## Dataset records
◆ ◆ ◆
@[simp] theorem fits_word16 (v : BitVec 16) : (Result.ok (.word16 v)).Fits := trivial

@[simp] theorem fits_word32 (v : BitVec 32) : (Result.ok (.word32 v)).Fits := trivial

@[simp] theorem fits_word64 (v : BitVec 64) : (Result.ok (.word64 v)).Fits := trivial

@[simp] theorem fits_size (c : SizeClass) : (Result.ok (.size c)).Fits := trivial

@[simp] theorem fits_group (g : Option (Fin 4)) : (Result.ok (.group g)).Fits := trivial

@[simp] theorem fits_err (e : ErrKind) : (Result.err e).Fits := trivial

theorem outMax_of_wf (p : Params) (h : p.wf = true) : 8 ≤ p.outMax ∧ p.outMax ≤ 15 := by
  simp only [Params.wf, Bool.and_eq_true, decide_eq_true_eq] at h
  exact h.2

theorem isError_errPorts (e : ErrKind) : (errPorts e).isError = true := by
  cases e <;> rfl

theorem isSuccess_bytesPorts (p : Params) (bs : ByteSeq) (hp : p.wf = true) (h : bs.length ≤ 8) :
    (bytesPorts bs).isSuccess p = true := by
  have hmax : bs.length ≤ p.outMax := h.trans (outMax_of_wf p hp).1
  have hlen : bs.length < 16 := by omega
  simp [OutPorts.isSuccess, bytesPorts, hmax, Nat.mod_eq_of_lt hlen]

theorem isSuccess_bitsPorts (p : Params) (b : BitSeq) (h : 1 ≤ b.length ∧ b.length ≤ 8) :
    (bitsPorts b).isSuccess p = true := by
  have hlen : b.length < 16 := by omega
  simp [OutPorts.isSuccess, bitsPorts, h, Nat.mod_eq_of_lt hlen]

theorem isSuccess_wordPorts (p : Params) (n : Nat) (v : BitVec 64) : (wordPorts n v).isSuccess p = true := rfl

/-- A result that fits is one whole result on the ports: an error, or a success with one payload. -/
theorem resultPorts_whole (p : Params) (r : Result) (hp : p.wf = true) (h : r.Fits) :
    (resultPorts r).isError = true ∨ (resultPorts r).isSuccess p = true := by
  cases r with
  | err e => exact .inl (isError_errPorts e)
  | ok payload =>
    right
    cases payload with
    | bytes bs => exact isSuccess_bytesPorts p bs hp h
    | bits b => exact isSuccess_bitsPorts p b h
    | word16 v => exact isSuccess_wordPorts p 16 _
    | word32 v => exact isSuccess_wordPorts p 32 _
    | word64 v => exact isSuccess_wordPorts p 64 v
    | size c => exact isSuccess_bitsPorts p _ (by simp)
    | group g => exact isSuccess_bitsPorts p _ (by simp)

/-! #### The operations of R101 -/

theorem fits_getbit (b : Byte) (d : Int) (o : BitOrder) : (getbit b d o).Fits := by
  unfold getbit; split <;> simp

theorem fits_setbit (b : Byte) (d : Int) (v : BitVec 1) (o : BitOrder) : (setbit b d v o).Fits := by
  unfold setbit; split <;> simp

theorem fits_copybit (src : Byte) (sd : Int) (dst : Byte) (dd : Int) (o : BitOrder) :
    (copybit src sd dst dd o).Fits := by
  unfold copybit; split <;> simp

theorem fits_copybits (src : Byte) (sd : Int) (dst : Byte) (dd n : Int) (o : BitOrder) :
    (copybits src sd dst dd n o).Fits := by
  unfold copybits; split <;> simp

theorem fits_packbits (bs : BitSeq) (o : BitOrder) : (packbits bs o).Fits := by
  unfold packbits; split <;> simp

theorem fits_encReg3 (r : RegPort) : (encReg3 r).Fits := by
  unfold encReg3; split
  case h_2 => split <;> simp
  all_goals simp

theorem fits_encSreg2 (r : RegPort) : (encSreg2 r).Fits := by
  unfold encSreg2; split
  case h_1 => split_ifs <;> simp
  all_goals simp

theorem fits_opsizeOf (r : RegPort) : (opsizeOf r).Fits := by
  cases r <;> simp [opsizeOf]

@[simp] theorem length_wBit (c : SizeClass) : (wBit c).length = 1 := by
  cases c <;> rfl

theorem fits_wBitReg (r : RegPort) : (wBitReg r).Fits := by
  cases r <;> simp [wBitReg]

@[simp] theorem length_sBit (se : SignExtend) (c : SizeClass) : (sBit se c).length = 1 := by
  unfold sBit; split <;> rfl

@[simp] theorem length_dBit (dir : Direction) : (dBit dir).length = 1 := by
  cases dir <;> rfl

@[simp] theorem length_unpackBits (o : BitOrder) (b : Byte) : (unpackBits o b).length = 8 := by
  simp [unpackBits]

theorem fits_asmDisp (d : Sized) : (asmDisp d).Fits := by
  cases d <;> simp [asmDisp]

/-- LPFX_EMIT gives a byte for each slot in use, and 3 bits count at most 7 of them. -/
theorem fits_lpfxEmit (p : Params) (npk : BitVec 3) (kinds : List (BitVec 4)) : (lpfxEmit p npk kinds).Fits := by
  unfold lpfxEmit
  split
  · simp
  · split
    · rename_i bs hbs
      have hlen : bs.length = min npk.toNat kinds.length := by simpa using length_kindBytes _ _ hbs
      rw [fits_bytes]
      omega
    · simp

/-! #### ENCODE and its forms -/

/-- The selector gives one byte at most (R248). -/
theorem length_prefixPart_le (p : Params) (c : SizeClass) (m : Mode) : (prefixPart p c m).length ≤ 1 := by
  rw [prefixPart_eq]
  cases c
  case w16 | w32 => dsimp only; split <;> simp
  all_goals simp

/-- No admitted immediate is wider than 32 bits (R265). -/
theorem length_leBytes_of_riKind (w : SizeClass) (v : Sized) (se : SignExtend) (kind : RiKind)
    (h : riKind w v.cls se = some kind) : v.leBytes.length ≤ 4 := by
  cases v with
  | b64 x => cases w <;> cases h
  | b8 x | b16 x | b32 x => simp [Sized.leBytes]

theorem fits_riEncode (p : Params) (k : Mnemonic) (d : Gpr) (v : Sized) (se : SignExtend) (m : Mode) :
    (riEncode p k d v se m).Fits := by
  have hpre := length_prefixPart_le p d.cls m
  unfold riEncode
  split
  · simp
  · rename_i kind hkind
    have himm := length_leBytes_of_riKind _ _ _ _ hkind
    split <;> simp only [fits_bytes, List.length_append, List.length_cons, List.length_nil] <;> omega

theorem fits_rrEncode (p : Params) (k : Mnemonic) (d r : Gpr) (dir : Direction) (m : Mode) :
    (rrEncode p k d r dir m).Fits := by
  have hpre := length_prefixPart_le p d.cls m
  unfold rrEncode
  split
  · simp
  · simp only [fits_bytes, List.length_append, List.length_cons, List.length_nil]
    omega

theorem fits_alu (p : Params) (k : Mnemonic) (ops : List Operand) (se : SignExtend) (dir : Direction) (m : Mode) :
    (alu p k ops se dir m).Fits := by
  unfold alu
  split
  · simp
  · split
    · simp
    · simp
    · exact fits_riEncode _ _ _ _ _ _
    · exact fits_rrEncode _ _ _ _ _ _

theorem fits_ascii (k : Mnemonic) (ops : List Operand) (m : Mode) : (ascii k ops m).Fits := by
  unfold ascii
  split
  · simp
  · cases k with
    | aaa => dsimp only; unfold aaa; split <;> simp
    | aas => dsimp only; unfold aas; split <;> simp
    | aad => dsimp only; unfold aad; split <;> simp
    | aam => dsimp only; unfold aam; split <;> simp
    | adc | add => simp

theorem fits_encodeResult (p : Params) (mode : BitVec 3) (mn : BitVec 8) (n : BitVec 2) (o0 o1 : Operand)
    (se : SignExtend) (dir : Direction) : (encodeResult p mode mn n o0 o1 se dir).Fits := by
  unfold encodeResult
  split
  · simp
  · split
    · simp
    · split
      case h_1 | h_2 => exact fits_alu _ _ _ _ _ _
      case h_3 | h_4 | h_5 | h_6 => exact fits_ascii _ _ _
      case h_7 => simp

theorem fits_aluForm (p : Params) (c : SizeClass) (m : Mode) (body : ByteSeq) (h : body.length ≤ 7) :
    (aluForm p c m body).Fits := by
  have hpre := length_prefixPart_le p c m
  rw [aluForm_eq]
  split
  · simp
  · rw [fits_bytes, List.length_append]
    omega

theorem length_grpFullBody_le (short op base : Byte) (r : BitVec 3) (imm : ByteSeq) :
    (grpFullBody short op base r imm).length ≤ imm.length + 2 := by
  unfold grpFullBody; split <;> simp

/-- A group 1 row with an immediate of at most 4 bytes. -/
theorem fits_grpForm (p : Params) (c : SizeClass) (m : Mode) (short op base : Byte) (r : BitVec 3) (imm : ByteSeq)
    (h : imm.length ≤ 4) : (aluForm p c m (grpFullBody short op base r imm)).Fits := by
  have hbody := length_grpFullBody_le short op base r imm
  exact fits_aluForm _ _ _ _ (by omega)

theorem fits_asciiForm (m : Mode) (bytes : ByteSeq) (h : bytes.length ≤ 8) : (asciiForm m bytes).Fits := by
  rw [asciiForm_eq]; split <;> simp [h]

/-! #### The invariant -/

/-- Every operation drives a result that fits its ports. -/
theorem exec_fits (i : Instr) (s : State) : ∃ r : Result, r.Fits ∧ exec i s = drive r s := by
  cases i
  case leSer16 | leSer32 | leSer64 => exact ⟨_, by simp, rfl⟩
  case leDes16 => exact ⟨_, fits_word16 _, rfl⟩
  case leDes32 => exact ⟨_, fits_word32 _, rfl⟩
  case leDes64 => exact ⟨_, fits_word64 _, rfl⟩
  case getbit => exact ⟨_, fits_getbit _ _ _, rfl⟩
  case setbit => exact ⟨_, fits_setbit _ _ _ _, rfl⟩
  case copybit => exact ⟨_, fits_copybit _ _ _ _ _, rfl⟩
  case copybits => exact ⟨_, fits_copybits _ _ _ _ _ _, rfl⟩
  case packbits => exact ⟨_, fits_packbits _ _, rfl⟩
  case encReg3 => exact ⟨_, fits_encReg3 _, rfl⟩
  case encSreg2 => exact ⟨_, fits_encSreg2 _, rfl⟩
  case opsizeOf => exact ⟨_, fits_opsizeOf _, rfl⟩
  case wBitReg => exact ⟨_, fits_wBitReg _, rfl⟩
  case unpackbits | wBit | sBit | dBit | tttn => exact ⟨_, by simp, rfl⟩
  case asmModrm | asmSib | buildRex => exact ⟨_, by simp, rfl⟩
  case asmDisp => exact ⟨_, fits_asmDisp _, rfl⟩
  case lpfxEmit => exact ⟨_, fits_lpfxEmit _ _ _, rfl⟩
  case lpfxRecog => exact ⟨_, fits_group _, rfl⟩
  case encode => exact ⟨_, fits_encodeResult _ _ _ _ _ _ _ _, rfl⟩
  case addR8Imm8 | addR16Imm16 | addR32Imm32 | addR64Imm32 | adcR8Imm8 | adcR16Imm16 | adcR32Imm32 | adcR64Imm32 =>
    exact ⟨_, fits_grpForm _ _ _ _ _ _ _ _ (by simp), rfl⟩
  case aaa | aas | aadImm8 | aamImm8 => exact ⟨_, fits_asciiForm _ _ (by simp), rfl⟩
  all_goals exact ⟨_, fits_aluForm _ _ _ _ (by simp), rfl⟩

/-- Every step drives a result that fits its ports. -/
theorem step_fits (s : State) : ∃ r : Result, r.Fits ∧ step s = drive r s := by
  cases hd : decodeRequest s.inp with
  | ok i => rw [step_of_decode_ok s i hd]; exact exec_fits i s
  | error e => exact ⟨_, fits_err .unsupported, step_of_decode_error s e hd⟩

/-- Settles O51: a step leaves the request and the parameters, and the result it drives fits the ports. -/
theorem stepKeepsThePortInvariant : Obligations.StepKeepsThePortInvariant := by
  rintro s t ⟨hparams, hinp, -⟩ hstep
  obtain ⟨r, hfits, hdrive⟩ := step_fits s
  obtain rfl : t = { s with out := resultPorts r } := (drive_eq_next r s t).1 (hdrive ▸ hstep)
  exact ⟨hparams, hinp, resultPorts_whole s.params r hparams hfits⟩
◆ ◆ ◆
## What this task involves
If the word "immediate" is on a line above, return that line.

## Exercise response
/-- No admitted immediate is wider than 32 bits (R265). -/
/-- A group 1 row with an immediate of at most 4 bytes. -/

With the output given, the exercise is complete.